Ainda que Wanderlei tenha dito na mesma entrevista que o impeachment não estaria na pauta Executivo/Legislativo, as circunstâncias, sujeitos e objeto não acomodam a transversalidade do juízo de avaliação da coisa pretendida mesmo que se tentasse nela ancorar estratégia defensiva.

Impeachment é um processo político com fundamentos jurídicos e não um processo jurídico com fundamento político que exigisse compulsoriedade e obrigatoriedade de pauta e prazos. Ou seja, é dependente mais da vontade política do que imposição de dispositivos legais. Se o presidente do Legislativo não tiver a vontade política de colocá-lo em pauta, Executivo e Judiciário não poderão obrigá-lo. Na Câmara dos Deputados há mais de 130 pedidos de impeachment de Jair Bolsonaro.

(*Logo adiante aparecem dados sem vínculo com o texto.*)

-- ==== Sys2Proof/Decode.lean ====
section
/-! DEFINITION. The decoder of command words (R73, R74, R81), total on every 32-bit word, and the encoder (R71, R72, R79). -/

namespace Sys2Proof

/-- `op`, bits 31..28 (R71). -/
def fieldOp (w : Word) : BitVec 4 := w.extractLsb' 28 4
/-- `rsv1`, bits 27..25 (R71). -/
def fieldRsv1 (w : Word) : BitVec 3 := w.extractLsb' 25 3
/-- `x`, bit 24 (R71). -/
def fieldX (w : Word) : Bit := w.extractLsb' 24 1
/-- `rsv2`, bits 23..17 (R71). -/
def fieldRsv2 (w : Word) : BitVec 7 := w.extractLsb' 17 7
/-- `g` (for CHSTR `z`), bit 16 (R71). -/
def fieldG (w : Word) : Bit := w.extractLsb' 16 1
/-- `imm`, bits 15..0 (R71). -/
def fieldImm (w : Word) : BitVec 16 := w.extractLsb' 0 16

/-- The opcode is one of the eleven (R75: not `0x0`, `0xC` to `0xF`). -/
def opUsed (op : BitVec 4) : Bool := decide (0x1 ≤ op) && decide (op ≤ 0xB)
/-- The commands with the operand `x`: ENCCTX and ENCPRB (R71). -/
def opHasX (op : BitVec 4) : Bool := op == 0x4 || op == 0x6
/-- The commands with the operand `g`: ENCPRB, DECPRB and CHSTR (R71). -/
def opHasG (op : BitVec 4) : Bool := op == 0x6 || op == 0x7 || op == 0xB
/-- The commands with the operand `imm`: all but those of format F0 (R72). -/
def opHasImm (op : BitVec 4) : Bool := op == 0x4 || op == 0x5 || op == 0x6 || op == 0x7 || op == 0xB

/-- Why a word is no command (R75). Each is answered with the one status `IllegalCommand`; the reason itself is the
model's own naming and is not architecturally visible (log entry 20, safe). -/
inductive IllegalWord where
  /-- `op` is `0x0` or `0xC` to `0xF`. -/
  | unusedOpcode
  /-- `rsv1`, bits 27..25, is not zero. -/
  | reservedBits27to25
  /-- `rsv2`, bits 23..17, is not zero. -/
  | reservedBits23to17
  /-- `x = 1` on a command other than ENCCTX and ENCPRB. -/
  | strayX
  /-- `g = 1` on a command other than ENCPRB, DECPRB and CHSTR. -/
  | strayG
  /-- `imm` is not zero on a command of format F0. -/
  | strayImm
  deriving DecidableEq, Repr

/-- One row of the opcode map of R74: `w` is the command iff `w & mask = pattern`; `read` extracts the operands (R73). -/
structure OpcodeRow where
  mnemonic : String
  pattern : Word
  mask : Word
  read : Word → Instr

/-- The opcode map of R74, row by row. -/
def opcodeRows : List OpcodeRow :=
  [ ⟨"RESET", 0x10000000, 0xFFFFFFFF, fun _ => .reset⟩,
    ⟨"RSTENC", 0x20000000, 0xFFFFFFFF, fun _ => .rstenc⟩,
    ⟨"RSTDEC", 0x30000000, 0xFFFFFFFF, fun _ => .rstdec⟩,
    ⟨"ENCCTX", 0x40000000, 0xFEFF0000, fun w => .encctx (fieldX w) (fieldImm w)⟩,
    ⟨"DECCTX", 0x50000000, 0xFFFF0000, fun w => .decctx (fieldImm w)⟩,
    ⟨"ENCPRB", 0x60000000, 0xFEFE0000, fun w => .encprb (fieldX w) (fieldG w) (fieldImm w)⟩,
    ⟨"DECPRB", 0x70000000, 0xFFFE0000, fun w => .decprb (fieldG w) (fieldImm w)⟩,
    ⟨"TERME", 0x80000000, 0xFFFFFFFF, fun _ => .terme⟩,
    ⟨"TERMO", 0x90000000, 0xFFFFFFFF, fun _ => .termo⟩,
    ⟨"REMB", 0xA0000000, 0xFFFFFFFF, fun _ => .remb⟩,
    ⟨"CHSTR", 0xB0000000, 0xFFFE0000, fun w => .chstr (fieldG w) (fieldImm w)⟩ ]

/-- The word is the command of this row (R74). -/
def OpcodeRow.hits (r : OpcodeRow) (w : Word) : Bool := w &&& r.mask == r.pattern

/-- The first check of R75 that a word which is no command fails. -/
def whyIllegal (w : Word) : IllegalWord :=
  if opUsed (fieldOp w) = false then .unusedOpcode
  else if fieldRsv1 w ≠ 0 then .reservedBits27to25
  else if fieldRsv2 w ≠ 0 then .reservedBits23to17
  else if opHasX (fieldOp w) = false ∧ fieldX w ≠ 0 then .strayX
  else if opHasG (fieldOp w) = false ∧ fieldG w ≠ 0 then .strayG
  else .strayImm

/-- Decoding (R81): compare the word with the eleven pairs, extract the operands of the row that matches; a word no row
matches is illegal (R75). -/
def decode (w : Word) : Except IllegalWord Instr :=
  match opcodeRows.find? (·.hits w) with
  | some r => .ok (r.read w)
  | none => .error (whyIllegal w)

/-- The host's table names a command by the bits of its one word, bit 0 least significant (R71). -/
def decodeTableWord (nbits w : Nat) : Option Instr :=
  match decode (BitVec.ofNat 32 (w % 2 ^ nbits)) with
  | .ok i => some i
  | .error _ => none

/-- Bits 31..16 of a command word: `op`, `rsv1 = 000`, `x`, `rsv2 = 0000000`, `g` (R71, R72). -/
def headBits (op : BitVec 4) (x g : Bit) : BitVec 16 := op ++ 0#3 ++ x ++ 0#7 ++ g

/-- The command word of a command (R72, R79). -/
def encode : Instr → Word
  | .reset => headBits 0x1 0 0 ++ 0#16
  | .rstenc => headBits 0x2 0 0 ++ 0#16
  | .rstdec => headBits 0x3 0 0 ++ 0#16
  | .encctx x c => headBits 0x4 x 0 ++ c
  | .decctx c => headBits 0x5 0 0 ++ c
  | .encprb x g p => headBits 0x6 x g ++ p
  | .decprb g p => headBits 0x7 0 g ++ p
  | .terme => headBits 0x8 0 0 ++ 0#16
  | .termo => headBits 0x9 0 0 ++ 0#16
  | .remb => headBits 0xA 0 0 ++ 0#16
  | .chstr z sid => headBits 0xB 0 z ++ sid

end Sys2Proof
end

A cobrança, que de implícita não tem nada, implica na interferência pública do Executivo nessa vontade política (garantida pela Constituição) do Legislativo. A tentativa de um poder sobrepor-se a outro fazendo uso da má impressão que o público possa ter da omissão, no caso, de um dos poderes públicos.

As premissas para a tomada de posição, aliás, atribuídas a Wanderlei não tem em larga medida consonância com as conclusões a que chegou o  governador interino (como divulgadas) para sua decisão de exposição pública que soou mais como reveladora da ansiedade que deve tomar-lhe os dias do que com preocupação institucional.

O Estado, como é notório, não está sangrando. E isto, diga-se, resulta justamente do cuidado que Wanderlei tem tido, dando segurança ao empresariado e à população. A sua gestão (num processo altamente delicado) manteve o desempenho da arrecadação e das despesas e as transferências tem se mantido regulares possibilitando ao governo interino, dentre outras coisas, a regularidade e datas marcadas para transferências municipais e calendário de pagamento de servidores. Não é pouco.

Por outro lado, não se vê nas ruas a tal sociedade se manifestando pelo impeachment e nem o governador afastado se rebelando publicamente contra as decisões do STJ e as ações do MPF/PF. Motivos teria: o vazamento seletivo (e ilegal) de parte do processo quando este encontrava-se sob sigilo e sem que apresentasse sua defesa. Tem-se até agora apenas as impressões  das investigaçóes e conclusoes da PF e do MPF. Sem o contraditório.

Ou seja: apesar dessa gritante ilegalidade processual (sem juizo de valor das acusações) tudo seguindo o rito democrático. O contrário emergiu só agora com a declaração impensada do governador interino de cobrança de providências do outro poder, o Legislativo que, tivesse musculatura parlamentar ,colocaria o pedido do Sisepe em pauta e o derrubaria. Apenas para demonstrar que os poderes são independentes, ainda que interdependentes e que na República ainda está valendo os freios e contra-pesos. É só um dos riscos do sincericídio intempestivo e inoportuno.

O governador interino vai bem. Mas convém , para seu próprio projeto político, que não ultrapasse certos limites pois eles próprios é que garantem sua permanência no cargo.